Knowledge distillation leverages “soft targets” - the probability distributions produced by the teacher model. These soft targets contain richer information about the relationships between classes. For instance, the teacher might output [0.01, 0.02, 0.01, 0.05, 0.1, 0.78, 0.02, 0.01, 0.0, 0.0]
for a “5”, indicating that it’s most confident about “5” but also considers “4” somewhat similar.
The Temperature Parameter
The temperature parameter (τ) is crucial in knowledge distillation. It controls the “softness” of the probability distribution by modifying the softmax function:
P(class_i) = exp(z_i / τ) / Σ_j exp(z_j / τ)
Where:
- z_i are the logits (pre-softmax outputs)
- τ is the temperature parameter
Effects of Temperature:
- τ = 1: Standard softmax (normal sharpness)
- τ > 1: Softer distribution (more uniform, reveals class relationships)
- τ < 1: Sharper distribution (more peaked, less informative)
In our implementation, we use a temperature of 5.0, which creates softer distributions that effectively transfer the teacher’s “dark knowledge” to the student.

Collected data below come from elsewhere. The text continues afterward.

-- ==== Sys2Proof/Laws/Frames.lean ====
section
/-! SUPPORT. The frame of every shared operation and step: the fields of the state it leaves alone. -/

namespace Sys2Proof.Machine

/-! ### Shared operations -/

@[simp] theorem State.alert_frame (s : State) (f : EventFlag) (c : AlertContext) :
    (s.alert f c).pending = s.pending ∧ (s.alert f c).choices = s.choices
    ∧ (s.alert f c).power = s.power ∧ (s.alert f c).straps = s.straps
    ∧ (s.alert f c).settings = s.settings ∧ (s.alert f c).settingsMemory = s.settingsMemory
    ∧ (s.alert f c).lanes = s.lanes ∧ (s.alert f c).store = s.store
    ∧ (s.alert f c).sweeper = s.sweeper ∧ (s.alert f c).clock = s.clock
    ∧ (s.alert f c).bus = s.bus ∧ (s.alert f c).scan = s.scan := by
  simp only [State.alert]
  repeat (any_goals split)
  all_goals simp

@[simp] theorem State.rise_frame (s : State) (f : EventFlag) (c : AlertContext) :
    (s.rise f c).pending = s.pending ∧ (s.rise f c).choices = s.choices
    ∧ (s.rise f c).power = s.power ∧ (s.rise f c).straps = s.straps
    ∧ (s.rise f c).settings = s.settings ∧ (s.rise f c).settingsMemory = s.settingsMemory
    ∧ (s.rise f c).lanes = s.lanes ∧ (s.rise f c).store = s.store
    ∧ (s.rise f c).sweeper = s.sweeper ∧ (s.rise f c).clock = s.clock ∧ (s.rise f c).bus = s.bus
    ∧ (s.rise f c).scan = s.scan := by
  simp only [State.rise]
  repeat (any_goals split)
  all_goals simp

@[simp] theorem State.deliverAnswer_frame (s : State) (a : PendingAnswer) :
    (s.deliverAnswer a).pending = s.pending ∧ (s.deliverAnswer a).choices = s.choices
    ∧ (s.deliverAnswer a).power = s.power ∧ (s.deliverAnswer a).straps = s.straps
    ∧ (s.deliverAnswer a).settingsMemory = s.settingsMemory ∧ (s.deliverAnswer a).lanes = s.lanes
    ∧ (s.deliverAnswer a).store = s.store ∧ (s.deliverAnswer a).sweeper = s.sweeper
    ∧ (s.deliverAnswer a).clock = s.clock ∧ (s.deliverAnswer a).bus = s.bus
    ∧ (s.deliverAnswer a).scan = s.scan := by
  simp only [State.deliverAnswer, State.placeAnswer]
  repeat (any_goals split)
  all_goals simp

@[simp] theorem State.answer_frame (s : State) (h : CommandHead) (r : CommandResult) (b : List Byte) :
    (s.answer h r b).pending = s.pending ∧ (s.answer h r b).choices = s.choices
    ∧ (s.answer h r b).power = s.power ∧ (s.answer h r b).straps = s.straps
    ∧ (s.answer h r b).settings = s.settings ∧ (s.answer h r b).settingsMemory = s.settingsMemory
    ∧ (s.answer h r b).lanes = s.lanes ∧ (s.answer h r b).store = s.store
    ∧ (s.answer h r b).sweeper = s.sweeper ∧ (s.answer h r b).clock = s.clock
    ∧ (s.answer h r b).bus = s.bus ∧ (s.answer h r b).scan = s.scan := by
  simp only [State.answer, State.deliverAnswer, State.placeAnswer]
  repeat (any_goals split)
  all_goals simp

@[simp] theorem State.laneCommandDone_frame (s : State) (l : Lane) :
    (s.laneCommandDone l).pending = s.pending ∧ (s.laneCommandDone l).choices = s.choices
    ∧ (s.laneCommandDone l).power = s.power ∧ (s.laneCommandDone l).straps = s.straps
    ∧ (s.laneCommandDone l).settings = s.settings
    ∧ (s.laneCommandDone l).settingsMemory = s.settingsMemory
    ∧ (s.laneCommandDone l).lanes = s.lanes ∧ (s.laneCommandDone l).store = s.store
    ∧ (s.laneCommandDone l).sweeper = s.sweeper ∧ (s.laneCommandDone l).clock = s.clock
    ∧ (s.laneCommandDone l).bus = s.bus ∧ (s.laneCommandDone l).scan = s.scan := by
  simp only [State.laneCommandDone]
  repeat (any_goals split)
  all_goals simp

@[simp] theorem State.giveUpItem_frame (s : State) (seg : Segment) (n : Nat) :
    (s.giveUpItem seg n).pending = s.pending ∧ (s.giveUpItem seg n).power = s.power
    ∧ (s.giveUpItem seg n).straps = s.straps ∧ (s.giveUpItem seg n).settings = s.settings
    ∧ (s.giveUpItem seg n).settingsMemory = s.settingsMemory
    ∧ (s.giveUpItem seg n).uplink = s.uplink ∧ (s.giveUpItem seg n).lanes = s.lanes
    ∧ (s.giveUpItem seg n).sweeper = s.sweeper ∧ (s.giveUpItem seg n).clock = s.clock
    ∧ (s.giveUpItem seg n).bus = s.bus ∧ (s.giveUpItem seg n).scan = s.scan
    ∧ (s.giveUpItem seg n).ctl = s.ctl := by
  simp only [State.giveUpItem]
  repeat (any_goals split)
  all_goals simp

@[simp] theorem State.abandonSegment_frame (s : State) (l : Lane) :
    (s.abandonSegment l).pending = s.pending ∧ (s.abandonSegment l).power = s.power
    ∧ (s.abandonSegment l).straps = s.straps ∧ (s.abandonSegment l).settings = s.settings
    ∧ (s.abandonSegment l).settingsMemory = s.settingsMemory
    ∧ (s.abandonSegment l).uplink = s.uplink ∧ (s.abandonSegment l).lanes = s.lanes
    ∧ (s.abandonSegment l).clock = s.clock ∧ (s.abandonSegment l).bus = s.bus
    ∧ (s.abandonSegment l).scan = s.scan ∧ (s.abandonSegment l).ctl = s.ctl := by
  simp only [State.abandonSegment]
  repeat (any_goals split)
  all_goals simp

@[simp] theorem State.beginRound_frame (s : State) (n : Nat) :
    (s.beginRound n).pending = s.pending ∧ (s.beginRound n).choices = s.choices
    ∧ (s.beginRound n).power = s.power ∧ (s.beginRound n).straps = s.straps
    ∧ (s.beginRound n).settings = s.settings ∧ (s.beginRound n).settingsMemory = s.settingsMemory
    ∧ (s.beginRound n).uplink = s.uplink ∧ (s.beginRound n).lanes = s.lanes
    ∧ (s.beginRound n).store = s.store ∧ (s.beginRound n).sweeper = s.sweeper
    ∧ (s.beginRound n).clock = s.clock ∧ (s.beginRound n).bus = s.bus
    ∧ (s.beginRound n).ctl = s.ctl := by
  simp only [State.beginRound]
  repeat (any_goals split)
  all_goals simp

@[simp] theorem State.nextRound_frame (s : State) :
    (s.nextRound).pending = s.pending ∧ (s.nextRound).choices = s.choices
    ∧ (s.nextRound).power = s.power ∧ (s.nextRound).straps = s.straps
    ∧ (s.nextRound).settings = s.settings ∧ (s.nextRound).settingsMemory = s.settingsMemory
    ∧ (s.nextRound).uplink = s.uplink ∧ (s.nextRound).lanes = s.lanes
    ∧ (s.nextRound).store = s.store ∧ (s.nextRound).sweeper = s.sweeper
    ∧ (s.nextRound).clock = s.clock ∧ (s.nextRound).bus = s.bus ∧ (s.nextRound).ctl = s.ctl := by
  simp only [State.nextRound]
  repeat (any_goals split)
  all_goals simp

@[simp] theorem State.endRound_frame (s : State) :
    (s.endRound).pending = s.pending ∧ (s.endRound).choices = s.choices
    ∧ (s.endRound).power = s.power ∧ (s.endRound).straps = s.straps
    ∧ (s.endRound).settings = s.settings ∧ (s.endRound).settingsMemory = s.settingsMemory
    ∧ (s.endRound).uplink = s.uplink ∧ (s.endRound).lanes = s.lanes ∧ (s.endRound).store = s.store
    ∧ (s.endRound).sweeper = s.sweeper ∧ (s.endRound).clock = s.clock ∧ (s.endRound).bus = s.bus
    ∧ (s.endRound).ctl = s.ctl := by
  simp only [State.endRound]
  repeat (any_goals split)
  all_goals simp

@[simp] theorem State.settleScan_frame (s : State) :
    (s.settleScan).pending = s.pending ∧ (s.settleScan).choices = s.choices
    ∧ (s.settleScan).power = s.power ∧ (s.settleScan).straps = s.straps
    ∧ (s.settleScan).settings = s.settings ∧ (s.settleScan).settingsMemory = s.settingsMemory
    ∧ (s.settleScan).uplink = s.uplink ∧ (s.settleScan).lanes = s.lanes
    ∧ (s.settleScan).store = s.store ∧ (s.settleScan).sweeper = s.sweeper
    ∧ (s.settleScan).clock = s.clock ∧ (s.settleScan).bus = s.bus ∧ (s.settleScan).ctl = s.ctl := by
  simp only [State.settleScan]
  repeat (any_goals split)
  all_goals simp

@[simp] theorem State.noteReport_frame (s : State) :
    (s.noteReport).pending = s.pending ∧ (s.noteReport).choices = s.choices
    ∧ (s.noteReport).power = s.power ∧ (s.noteReport).straps = s.straps
    ∧ (s.noteReport).settings = s.settings ∧ (s.noteReport).settingsMemory = s.settingsMemory
    ∧ (s.noteReport).uplink = s.uplink ∧ (s.noteReport).lanes = s.lanes
    ∧ (s.noteReport).store = s.store ∧ (s.noteReport).sweeper = s.sweeper
    ∧ (s.noteReport).clock = s.clock ∧ (s.noteReport).bus = s.bus ∧ (s.noteReport).ctl = s.ctl := by
  simp only [State.noteReport]
  all_goals simp

@[simp] theorem State.wakeScan_frame (s : State) :
    (s.wakeScan).pending = s.pending ∧ (s.wakeScan).choices = s.choices
    ∧ (s.wakeScan).power = s.power ∧ (s.wakeScan).straps = s.straps
    ∧ (s.wakeScan).settings = s.settings ∧ (s.wakeScan).settingsMemory = s.settingsMemory
    ∧ (s.wakeScan).uplink = s.uplink ∧ (s.wakeScan).lanes = s.lanes ∧ (s.wakeScan).store = s.store
    ∧ (s.wakeScan).sweeper = s.sweeper ∧ (s.wakeScan).clock = s.clock ∧ (s.wakeScan).bus = s.bus
    ∧ (s.wakeScan).ctl = s.ctl := by
  simp only [State.wakeScan]
  repeat (any_goals split)
  all_goals simp

@[simp] theorem State.dropBuild_frame (s : State) (p : Fin 16) :
    (s.dropBuild p).pending = s.pending ∧ (s.dropBuild p).choices = s.choices
    ∧ (s.dropBuild p).power = s.power ∧ (s.dropBuild p).straps = s.straps
    ∧ (s.dropBuild p).settings = s.settings ∧ (s.dropBuild p).settingsMemory = s.settingsMemory
    ∧ (s.dropBuild p).uplink = s.uplink ∧ (s.dropBuild p).lanes = s.lanes
    ∧ (s.dropBuild p).store = s.store ∧ (s.dropBuild p).sweeper = s.sweeper
    ∧ (s.dropBuild p).clock = s.clock ∧ (s.dropBuild p).bus = s.bus ∧ (s.dropBuild p).ctl = s.ctl := by
  simp only [State.dropBuild]
  all_goals simp

@[simp] theorem State.abandonWhere_frame (s : State) (l : Lane) (t : Fin 16 → Delivery → Bool) :
    (s.abandonWhere l t).pending = s.pending ∧ (s.abandonWhere l t).choices = s.choices
    ∧ (s.abandonWhere l t).power = s.power ∧ (s.abandonWhere l t).straps = s.straps
    ∧ (s.abandonWhere l t).settings = s.settings
    ∧ (s.abandonWhere l t).settingsMemory = s.settingsMemory
    ∧ (s.abandonWhere l t).uplink = s.uplink ∧ (s.abandonWhere l t).lanes = s.lanes
    ∧ (s.abandonWhere l t).store = s.store ∧ (s.abandonWhere l t).sweeper = s.sweeper
    ∧ (s.abandonWhere l t).clock = s.clock ∧ (s.abandonWhere l t).ctl = s.ctl := by
  simp only [State.abandonWhere]
  repeat (any_goals split)
  all_goals simp

@[simp] theorem State.eachLaneRecord_frame (s : State) (l : Lane) (f : ValidatorLane → ValidatorLane) :
    (s.eachLaneRecord l f).pending = s.pending ∧ (s.eachLaneRecord l f).choices = s.choices
    ∧ (s.eachLaneRecord l f).power = s.power ∧ (s.eachLaneRecord l f).straps = s.straps
    ∧ (s.eachLaneRecord l f).settings = s.settings
    ∧ (s.eachLaneRecord l f).settingsMemory = s.settingsMemory
    ∧ (s.eachLaneRecord l f).uplink = s.uplink ∧ (s.eachLaneRecord l f).lanes = s.lanes
    ∧ (s.eachLaneRecord l f).store = s.store ∧ (s.eachLaneRecord l f).sweeper = s.sweeper
    ∧ (s.eachLaneRecord l f).clock = s.clock ∧ (s.eachLaneRecord l f).bus = s.bus
    ∧ (s.eachLaneRecord l f).ctl = s.ctl := by
  simp only [State.eachLaneRecord]
  all_goals simp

Distillation Loss Function
The distillation loss combines two components:
- Distillation Loss (L_KD): Measures how well the student mimics the teacher’s soft targets
- Student Loss (L_CE): Traditional cross-entropy loss with hard targets
L_total = α * L_CE + (1 - α) * L_KD
Where α is a weighting parameter that balances the two objectives, in our implementation, we use α = 0.3, giving more weight to the soft targets from the teacher.

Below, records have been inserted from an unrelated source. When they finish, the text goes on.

-- ==== Sys2Proof/Laws/Steps.lean ====
section
/-! SUPPORT. What a command's `exec` is when its step is due: one rewriting for each kind of step. -/

namespace Sys2Proof.Machine

theorem exec_notice {s : State} {l : Lane} {x : Notice} (h : s.noticeAtHead l x) :
    exec .notice s = .next (s.popIngress.takeNotice l x) := by
  obtain ⟨hp, ⟨body, hb, hx⟩, hl, hw⟩ := h
  have hlen : body.length = 27 := by
    unfold parseNotice at hx
    split at hx
    · assumption
    · simp at hx
  have hst : field body 0 2 = x.stream := by
    simp only [parseNotice, hlen, if_true] at hx
    split at hx
    · simp at hx
    · simp only [Option.some.injEq] at hx
      rw [← hx]
  have h2 : (2 : Nat) ≤ 27 := by omega
  simp [exec, execNotice, State.whileRunning, hp, noticeStep, hb, streamIdOf, hlen, hst, hl, hx, hw, h2]

theorem exec_applyItem {s : State} {seg : Segment} {pos : Nat} {retry : Bool} {o : ItemOutcome}
    (h : s.applies seg pos retry) (ho : s.itemOutcome seg pos = some o) :
    exec .applyItem s = .next ((s.granted .apply).takeOutcome seg pos retry o) := by
  obtain ⟨hp, hg, he⟩ := h
  simp [exec, execApplyItem, State.whileRunning, hp, applyItemStep, hg, he, ho]

/-- The end of an item granted before its lane left STAGING (R63). -/
theorem exec_applyItem_finishing {s : State} {seg : Segment} {pos : Nat} (hp : s.power = .running)
    (he : s.store.engine = .finishing seg pos) :
    exec .applyItem s = .next ((s.finishItem seg pos).segmentAbandoned seg.lane) := by
  simp [exec, execApplyItem, State.whileRunning, hp, applyItemStep, State.nextGrant_finishing he, he]

/-- No sweep takes a step while an item is being finished (R60, R63). -/
theorem State.sweeps_not_finishing {s : State} {w : Sweep} (h : s.sweeps w) (seg : Segment)
    (pos : Nat) : s.store.engine ≠ .finishing seg pos := by
  intro he
  have hg := h.2.1
  rw [State.nextGrant_finishing he] at hg
  simp at hg

theorem exec_sweep {s : State} {w : Sweep} (h : s.sweeps w) :
    exec (commandOfSweep w.request.kind) s = .next (s.sweepStep w) := by
  obtain ⟨hp, hg, hs⟩ := h
  have hgs : s.grantedSweep = some w := by simp [State.grantedSweep, hg, hs]
  cases hk : w.request.kind <;>
    simp [commandOfSweep, exec, execRetireSlot, execUndoSlot, execReclaimSlot, execClearSlot,
      State.whileRunning, hp, retireSlotStep, undoSlotStep, reclaimSlotStep, clearSlotStep, hgs, hk]

theorem exec_scannerVisit {s : State} {pos : Fin 16} (h : s.visits pos) :
    exec .scannerVisit s = .next (s.visit pos) := by
  obtain ⟨hp, hd, hn⟩ := h
  simp [exec, execScannerVisit, State.whileRunning, hp, scannerVisitStep, hd, hn]

theorem exec_turnaroundGapEnd {s : State} {x : Addressed} {o : ExchangeOutcome} (h : s.ends x o) :
    exec .turnaroundGapEnd s = .next
      ((({ s with bus := { s.bus.countOutcome o with link := .idle } } : State).applyOutcome x
        o).settleScan) := by
  obtain ⟨hp, hl, -⟩ := h
  simp [exec, execTurnaroundGapEnd, State.whileRunning, hp, turnaroundGapEndStep, hl]

/-- A sweeper that has started one request starts no other. -/
@[simp] theorem Sweeper.start_start (w : Sweeper) : w.start.start = w.start := by
  obtain ⟨r, sw⟩ := w
  cases sw <;> cases r <;> rfl

end Sys2Proof.Machine
end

The distillation loss is typically computed using the KL divergence:
L_KD = τ² * KL_divergence(Teacher_soft_targets, Student_soft_targets)

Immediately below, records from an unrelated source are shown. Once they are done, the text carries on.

namespace Sys2Proof.Machine

/-! ### The apply engine -/

theorem LanesForm.verify {s : State} (h : LanesForm s) {l : Lane}
    (hs : (s.lane l).state = .staging) (hfree : s.store.engine.lane ≠ some l) :
    LanesForm (s.verify l) := by
  have hstaging : (s.lane l).state.holdsStaging = true := by simp [hs, LaneState.holdsStaging]
  unfold State.verify
  dsimp only
  split
  · exact h
  · next n hn =>
    split
    · have hready : LaneRecInv { s.lane l with state := .ready } := by
        obtain ⟨hstaged, -, hlen, hdesc⟩ := (h l).record
        exact ⟨fun _ => hstaged hstaging, fun hi => absurd hi (by simp), hlen, hdesc⟩
      have hset : LanesForm (s.setLane l { s.lane l with state := .ready }) :=
        h.setLane l ⟨hready, .of_free hfree _⟩
      have hreported : LanesForm (((s.setLane l { s.lane l with state := .ready }).rise
          (.stagedReady l) { lane := laneCode l, generation := n.g }).reportStaging) :=
        hset.congr (by simp) (by simp)
      exact hreported.testActivation l
    · exact h.discardUndo hstaging .digest

/-- The last item of a segment done (R29), in a lane that stages. -/
theorem LanesForm.completeSegment {s : State} (h : LanesForm s) {l : Lane}
    (hs : (s.lane l).state = .staging) (index : Nat) : LanesForm (s.completeSegment l index) := by
  have hjoined : LanesForm ((s.setEngine .empty).setLane l
      { s.lane l with segmentMap := insertIndex (s.lane l).segmentMap index }) :=
    h.setEngine_empty.setLane l ((h.setEngine_empty l).congr rfl rfl rfl rfl rfl)
  unfold State.completeSegment
  dsimp only
  split
  · exact hjoined
  · split
    · exact hjoined.verify (by simpa using hs) (by simp [Engine.lane])
    · exact hjoined

theorem LanesForm.nextItem {s : State} (h : LanesForm s) {seg : Segment}
    (hs : (s.lane seg.lane).state = .staging) (pos : Nat) : LanesForm (s.nextItem seg pos) := by
  unfold State.nextItem
  split
  · exact h.setEngine_staging rfl rfl hs
  · exact h.completeSegment hs seg.index

theorem LanesForm.waitForReclaim {s : State} (h : LanesForm s) {seg : Segment}
    (hs : (s.lane seg.lane).state = .staging) (pos : Nat) : LanesForm (s.waitForReclaim seg pos) :=
  (h.setEngine_staging (e := .waiting seg pos) rfl rfl hs).congr rfl rfl

theorem LanesForm.stop {s : State} (h : LanesForm s) {l : Lane} (hs : (s.lane l).state = .staging)
    (reason : DiscardReason) : LanesForm ((s.setEngine .empty).discardUndo l reason) := by
  have hstaging : ((s.setEngine .empty).lane l).state.holdsStaging = true := by
    show (s.lane l).state.holdsStaging = true
    rw [hs]
    rfl
  exact h.setEngine_empty.discardUndo hstaging reason

theorem LanesForm.giveUpHistory {s : State} (h : LanesForm s) {seg : Segment}
    (hs : (s.lane seg.lane).state = .staging) (pos : Nat) : LanesForm (s.giveUpHistory seg pos) := by
  unfold State.giveUpHistory
  dsimp only
  split
  · exact h.stop hs .storeFull
  · next bottom _ =>
    have hset : LanesForm (s.setLane seg.lane { s.lane seg.lane with
        history := (s.lane seg.lane).history.dropLast }) := by
      refine h.setLane seg.lane ⟨(h seg.lane).record.dropLast, ?_, ?_⟩
      · exact (h seg.lane).engine.holds
      · exact (h seg.lane).engine.finishes
    have hrisen : LanesForm ((s.setLane seg.lane { s.lane seg.lane with
        history := (s.lane seg.lane).history.dropLast }).rise (.pressure seg.lane)
          { lane := laneCode seg.lane, generation := bottom.generation }) :=
      hset.congr (by simp) (by simp)
    refine hrisen.waitForReclaim ?_ pos
    rw [State.lane_of_lanes (State.rise_frame _ _ _).2.2.2.2.2.2.1]
    simpa using hs

/-- A record changed in fields that the form does not speak of. -/
theorem LanesForm.setLane_same {s : State} (h : LanesForm s) (l : Lane) {r : LaneRec}
    (hstate : r.state = (s.lane l).state) (hactive : r.active = (s.lane l).active)
    (hfloor : r.floor = (s.lane l).floor) (hstaged : r.staged = (s.lane l).staged)
    (hhistory : r.history = (s.lane l).history) : LanesForm (s.setLane l r) :=
  h.setLane l ((h l).congr hstate hactive hfloor hstaged hhistory)

theorem LanesForm.takeOutcome {s : State} (h : LanesForm s) {seg : Segment}
    (hs : (s.lane seg.lane).state = .staging) (pos : Nat) (retry : Bool) (o : ItemOutcome) :
    LanesForm (s.takeOutcome seg pos retry o) := by
  cases o with
  | applied m c =>
    have hregion : LanesForm (s.setRegion seg.lane m) := h.congr rfl rfl
    have hstaging : ((s.setRegion seg.lane m).lane seg.lane).state = .staging := hs
    refine LanesForm.nextItem (seg := seg) ?_ (by simpa using hstaging) pos
    exact hregion.setLane_same seg.lane rfl rfl rfl rfl rfl
  | duplicate | absentDrop =>
    refine LanesForm.nextItem (seg := seg) ?_ (by simpa using hs) pos
    exact h.setLane_same seg.lane rfl rfl rfl rfl rfl
  | contentError => exact h.stop hs .content
  | noSlot =>
    cases retry with
    | true => exact h.giveUpHistory hs pos
    | false => exact h.waitForReclaim hs pos

theorem LanesForm.applyItemStep {s : State} (h : LanesForm s) : LanesForm (applyItemStep s) := by
  have hgranted : LanesForm (s.granted .apply) := h.congr rfl rfl
  unfold Machine.applyItemStep
  split
  · split
    · next seg pos retry he =>
      have hs : (s.lane seg.lane).state = .staging :=
        (h seg.lane).engine.holds (by simp [he, Engine.lane]) (by simp [he, Engine.finishes])
      split
      · next o _ => exact hgranted.takeOutcome hs pos retry o
      · exact hgranted.completeSegment hs seg.index
    · next seg pos _ =>
      have hfinished : LanesForm (s.finishItem seg pos) := h.congr (by simp) (by simp)
      exact hfinished.setEngine_empty.congr rfl rfl
    · exact h
    · exact h
  · exact h

/-! ### The sweeper's completions -/

theorem LanesForm.retireDone {s : State} (h : LanesForm s) (l : Lane) :
    LanesForm (s.retireDone l) := by
  unfold State.retireDone
  dsimp only
  split
  · next hs =>
    have hstaging : LaneRecInv { s.lane l with stagedDigest := Digest.zero, state := .staging } := by
      obtain ⟨hstaged, -, hlen, hdesc⟩ := (h l).record
      exact ⟨fun _ => hstaged (by simp [hs, LaneState.holdsStaging]), fun hi => absurd hi (by simp),
        hlen, hdesc⟩
    exact h.replace rfl rfl (by simp [hs]) (by simp [hs]) hstaging
  · split
    · have hset : LanesForm (s.setLane l { s.lane l with undoDeferred := false }) :=
        h.setLane_same l rfl rfl rfl rfl rfl
      exact hset.congr rfl rfl
    · exact h
  · exact h

/-- A completion that empties the record of a lane of which the engine finishes nothing. -/
theorem LanesForm.setLane_emptied {s : State} (h : LanesForm s) {l : Lane}
    (hd : (s.lane l).state = .discarding) (hf : s.store.engine.finishes l = false) {r : LaneRec}
    (hr : LaneRecInv r) : LanesForm (s.setLane l r) := by
  refine h.setLane l ⟨hr, .of_free (fun hl => ?_) r⟩
  have := (h l).engine.holds hl hf
  simp [hd] at this

theorem LanesForm.undoDone {s : State} (h : LanesForm s) {l : Lane}
    (hf : s.store.engine.finishes l = false) : LanesForm (s.undoDone l) := by
  unfold State.undoDone
  dsimp only
  split
  · next hd =>
    split
    · exact h.setLane_emptied hd hf (h l).record.emptied
    · have hset : LanesForm (s.setLane l { (s.lane l).emptied with pendingCommand := none }) :=
        h.setLane_emptied hd hf (h l).record.emptied
      have hrolled := hset.completeRollback (l := l) (by simp [LaneRec.emptied])
      exact hrolled.congr (by simp) (by simp)
    · exact h
    · exact h
  · exact h

theorem LanesForm.reclaimDone {s : State} (h : LanesForm s) (waiter : Bool) :
    LanesForm (s.reclaimDone waiter) := by
  unfold State.reclaimDone
  split
  · next seg pos he =>
    split
    · refine h.setEngine_staging rfl rfl ?_
      exact (h seg.lane).engine.holds (by simp [he, Engine.lane]) (by simp [he, Engine.finishes])
    · exact h
  · exact h

theorem LanesForm.clearDone {s : State} (h : LanesForm s) {l : Lane}
    (hf : s.store.engine.finishes l = false) : LanesForm (s.clearDone l) := by
  unfold State.clearDone
  dsimp only
  split
  · next hd =>
    have hrec : LaneRecInv { (s.lane l).emptied with
        undoDeferred := false, viewNewest := 0, viewOldest := 0, pendingCommand := none } :=
      (h l).record.emptied
    have hset := h.setLane_emptied hd.1 hf hrec
    split
    · exact hset.congr (by simp [State.setLane]) (by simp)
    · exact hset.congr (by simp) (by simp)
  · exact h

theorem LanesForm.sweepDone {s : State} (h : LanesForm s) (q : SweepRequest)
    (hf : s.store.engine.finishes q.lane = false) : LanesForm (s.sweepDone q) := by
  cases hk : q.kind with
  | retire g => simpa only [State.sweepDone, hk] using h.retireDone q.lane
  | undo g => simpa only [State.sweepDone, hk] using h.undoDone hf
  | reclaim => simpa only [State.sweepDone, hk] using h.reclaimDone q.waiter
  | clear => simpa only [State.sweepDone, hk] using h.clearDone hf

The τ² factor compensates for the gradient scaling effect of temperature. This is crucial for stable training.
Implementation with TensorFlow and MNIST
Dataset Overview
MNIST is an ideal dataset for learning knowledge distillation:
- 60,000 training images of handwritten digits (0-9)
- 10,000 test images
- 28x28 grayscale images
- 10 classes (digits 0-9)
- Well-established baseline performances
Teacher Model Architecture
Our teacher model has substantial capacity with multiple convolutional layers, batch normalization, and dropout for regularization:
def build_teacher_model():
= models.Sequential([
model 64, 3, activation='relu', padding='same', input_shape=(28, 28, 1)),
layers.Conv2D(
layers.BatchNormalization(),64, 3, activation='relu', padding='same'),
layers.Conv2D(2, 2),
layers.MaxPooling2D(
layers.BatchNormalization(),
128, 3, activation='relu', padding='same'),
layers.Conv2D(
layers.BatchNormalization(),128, 3, activation='relu', padding='same'),
layers.Conv2D(2, 2),
layers.MaxPooling2D(
layers.BatchNormalization(),
256, 3, activation='relu', padding='same'),
layers.Conv2D(
layers.BatchNormalization(),
layers.GlobalAveragePooling2D(),
256, activation='relu'),
layers.Dense(
layers.BatchNormalization(),0.5),
layers.Dropout(128, activation='relu'),
layers.Dense(
layers.BatchNormalization(),0.5),
layers.Dropout(10, activation='softmax')
layers.Dense(
])return model
This architecture achieved 99.44 % accuracy on MNIST.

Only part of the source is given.